The main difference with the comments posted so far is:
-I am able to reproduce the issue without any problems. I just open the document, add a bit of text or an image and bam! the bug appears. So no problem reproducing it.
-I am using lots of images in my document but the document is not huge (170 pages or so).
-The document has many images but not thousands, maybe around 150 or so images.
-The images are not very big. It's usually small images of sometimes 300 kbs, sometimes even less.
-The final document is not huge. I mean it is a 20 Mb document, which is a lot. But it is not 200 Mb.
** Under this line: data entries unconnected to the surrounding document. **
-- ==== Sys2Proof/Machine/TypesFab.lean ====
section
/-! DEFINITION. The state of the fabric engine: ports and their links, collectives, votes, the phase switch and time
synchronisation (09_fabric_troshalet_collectives.md). -/

namespace Sys2Proof.Machine

/-- One end of a port's circuit (R329 to R338). The maps are by virtual channel. -/
structure Port where
  /-- The SEQ of the next frame sent and of the next frame expected (R337). -/
  tx : Nat
  rx : Nat
  /-- Frames sent and not acknowledged, oldest first, and frames that wait for credits. -/
  unacked : List Frame
  queue : List Frame
  /-- Frames accepted and not drained (R336, R339). -/
  bufs : List (Nat × List Frame)
  /-- Cumulative 32-byte units sent, returned by the far end, and returned to it (R336, R338). -/
  used : List (Nat × Nat)
  returned : List (Nat × Nat)
  given : List (Nat × Nat)
  /-- Frames accepted since the last LINK frame was sent, whether one is due, and the SEQ a NAK names. -/
  accepted : Nat
  due : Bool
  nak : Option Nat
  /-- When the last RETURN was sent on this port (R340). -/
  lastReturn : Option Nat
  /-- The virtual channel at which the round-robin of the sending side starts (R336). -/
  vcPtr : Nat
  /-- Retired transmit lanes, lane 8 the λ1 spare, whether the spare carries one, and the fibre chosen for it (R329 to R331). -/
  retired : List Nat
  spareOn : Bool
  fibre : Option Nat
  /-- Retired receive lanes, and whether the far end's spare carries one. -/
  inRetired : List Nat
  inSpareOn : Bool
  /-- The far end's lane map, its transmit lanes 0 to 8 and its receive lanes 9 to 17, and the fibre of its spare. -/
  farRetired : List Nat
  farFibre : Option Nat
  /-- Phases whose learned settings are stored (R350). -/
  trained : List Nat
  /-- Whether a PHASE frame was sent and whether the peer's has come (R349). -/
  marked : Bool
  peerMarked : Bool
  /-- The page that the head of a virtual channel waits for, and the code with which that wait failed (R343). -/
  waits : List (Nat × Nat)
  fails : List (Nat × Nat)
  /-- The virtual channels whose head has passed checks 4 and 5 of R339 (R345). -/
  passed : List Nat
  deriving DecidableEq, Repr

/-- A port at reset. -/
def Port.reset : Port :=
  { tx := 0, rx := 0, unacked := [], queue := [], bufs := [], used := [], returned := [], given := [], accepted := 0,
    due := false, nak := none, lastReturn := none, vcPtr := 0, retired := [], spareOn := false, fibre := none, inRetired := [],
    inSpareOn := false, farRetired := [], farFibre := none, trained := [], marked := false, peerMarked := false, waits := [],
    fails := [], passed := [] }

/-- A segment of a ring collective (R357 to R359): its dimension, the ports it leaves and comes by, whether it goes
round the forward sub-ring, its shard, its place and length in the collective's data, its place in the output, and its
number. -/
structure CSeg where
  dim : Nat
  out : Nat
  inp : Nat
  fwd : Bool
  shard : Nat
  off : Nat
  len : Nat
  land_ : Nat
  seg : Nat
  deriving DecidableEq, Repr

/-- A segment that a collective has to send: the frame type, the port, the rank, its place and length in the data, its
landing offset in the output, its number, and how many dimensions its data must have been reduced over before it goes. -/
structure CSend where
  ty : Nat
  port : Nat
  rank : Nat
  off : Nat
  len : Nat
  land_ : Nat
  seg : Nat
  need : Nat
  deriving DecidableEq, Repr

/-- A segment under way into this rank: the port, the sender, the type, its number, the OFFSET its frames carry, the
payload received so far, and how many of its frames ask for a signal that is not due yet (R343, R359). -/
structure CPart where
  port : Nat
  src : Nat
  ty : Nat
  seg : Nat
  offset : Nat
  bytes : List Byte
  sigs : Nat
  deriving DecidableEq, Repr

/-- A reduced segment that waits for local data (R358): the segment and its values, the window its frames name, and how many of
them ask for a signal once it lands (R343). -/
structure CIn where
  seg : CSeg
  bytes : List Byte
  win : Nat
  sigs : Nat
  deriving DecidableEq, Repr

/-- A collective that runs (R355 to R363). -/
structure CollRun where
  part : Nat
  queue : Nat
  addr : PostAddr
  bytes : List Byte
  /-- Position and size of each dimension in use when it started. -/
  dims : List (Nat × Nat)
  /-- Segments of the reducing passes and of the gathering passes that are still to come. -/
  reds : List CSeg
  puts : List CSeg
  /-- Local values by byte, and how many dimensions each 64 bytes have been reduced over. -/
  buf : List Host.Cell
  level : List (Nat × Nat)
  /-- Blocks of the local input that travel as they are stored, by their place in the data (R231). -/
  enc : List (Nat × Byte × List Byte)
  todo : List CSend
  parts : List CPart
  inbox : List CIn
  /-- For ALL_TO_ALL and PERMUTE, bytes still to come from each rank. -/
  from_ : List (Nat × Nat)
  status : Nat
  /-- Segments of the output that have taken effect, and how many there will be. -/
  outDone : Nat
  outTotal : Nat
  seed : Nat
  step : Nat
  deriving DecidableEq, Repr

/-- A huddle vote in progress at a partition's position (R367 to R369): the descriptor, the step and round, whether the
commit unit withholds the contribution (R474), the ranks of the parent and of the children, the word and the count
gathered, the children heard, and whether it has sent upward. -/
structure Vote where
  part : Nat
  queue : Nat
  addr : PostAddr
  bytes : List Byte
  step : Nat
  round : Nat
  held : Bool
  parent : Option Nat
  kids : List Nat
  status : Nat
  count : Nat
  heard : List Nat
  sentUp : Bool
  deriving DecidableEq, Repr

/-- A decision of a vote (R368, R369). -/
structure Decision where
  part : Nat
  step : Nat
  round : Nat
  status : Nat
  count : Nat
  commit : Bool
  hcause : Nat
  deriving DecidableEq, Repr

/-- A contribution that came before its vote (R365): partition, step, round, the child's rank, its word and count. -/
structure EarlyUp where
  part : Nat
  step : Nat
  round : Nat
  rank : Nat
  status : Nat
  count : Nat
  deriving DecidableEq, Repr

/-- The phase switch in progress (R349 to R351): the descriptor, the next phase, whether the transmitters are blanked,
the ports that still train, and the code it will end with. -/
structure PhaseOp where
  part : Nat
  queue : Nat
  addr : PostAddr
  bytes : List Byte
  next : Nat
  blanked : Bool
  training : List Nat
  code : Nat
  deriving DecidableEq, Repr

/-- The fabric engine. -/
structure Fab where
  ports : List (Nat × Port)
  /-- Role epochs by rank (R342). -/
  epochs : List (Nat × Nat)
  /-- The peers of the data ports and the geometry of the dimensions, as the last switch took them (R348). -/
  peers : List (Nat × Nat)
  dims : List (Nat × Nat × Nat)
  colls : List CollRun
  votes : List Vote
  decided : List Decision
  earlyUp : List EarlyUp
  earlyDown : List Decision
  phase : Option PhaseOp
  /-- Exchanges in a row within 500 ns, and whether lock was ever reached (R372). -/
  good : Nat
  everLocked : Bool
  deriving DecidableEq, Repr

/-- The fabric engine at reset. -/
def Fab.reset : Fab :=
  { ports := [], epochs := [], peers := [], dims := [], colls := [], votes := [], decided := [], earlyUp := [],
    earlyDown := [], phase := none, good := 0, everLocked := false }

end Sys2Proof.Machine
end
-One thing is common with the comments commented so far: When I check the memory LibreOffice is using a huge amount of memory, more than 1 Gb, even 2 Gb sometimes. This doesn't make sense to me as the images are small. Even all the images combined cannot make more than 50 Mb or so... so where those 2 Gb come from?

I think unfortunately I will have to stop using LibreOffice and come back to LyX. I did the same document with LyX in the past and no issues at all. I just wanted to use a more WYSIWYG tool this time for the 2nd revised edition but it seems to me it is not possible :(

(If a developer wants to have the document for tests I have no problems to give it, it's a work that when finished will be published for free on the internet so... feel free to msg me for a copy of it to test the bug)
Comment 14 JoshYang 2024-02-28 15:48:26 UTC
I still think this is a RAM issue.
Still, LibreOffice must address this:
1) Provide actually descriptive error message
2) Don't copy the entire file content to RAM when saving, update the output file in chunks. Otherwise you're limiting max file size to max available RAM.

The reason I think this is still a RAM issue:
1) You did not mention what format the image files you imported into LO were. It's very possible they are stored uncompressed in the file or RAM
2) You did not provide your system specs. If you have small amount of RAM storage and small amount of free RAM, even 50 images could cause you to exceed it. Check your available RAM with (A) LO closed, (B) LO open with an empty file, (C) LO open with the file that causes the issue, (D) during saving the file that causes the issue.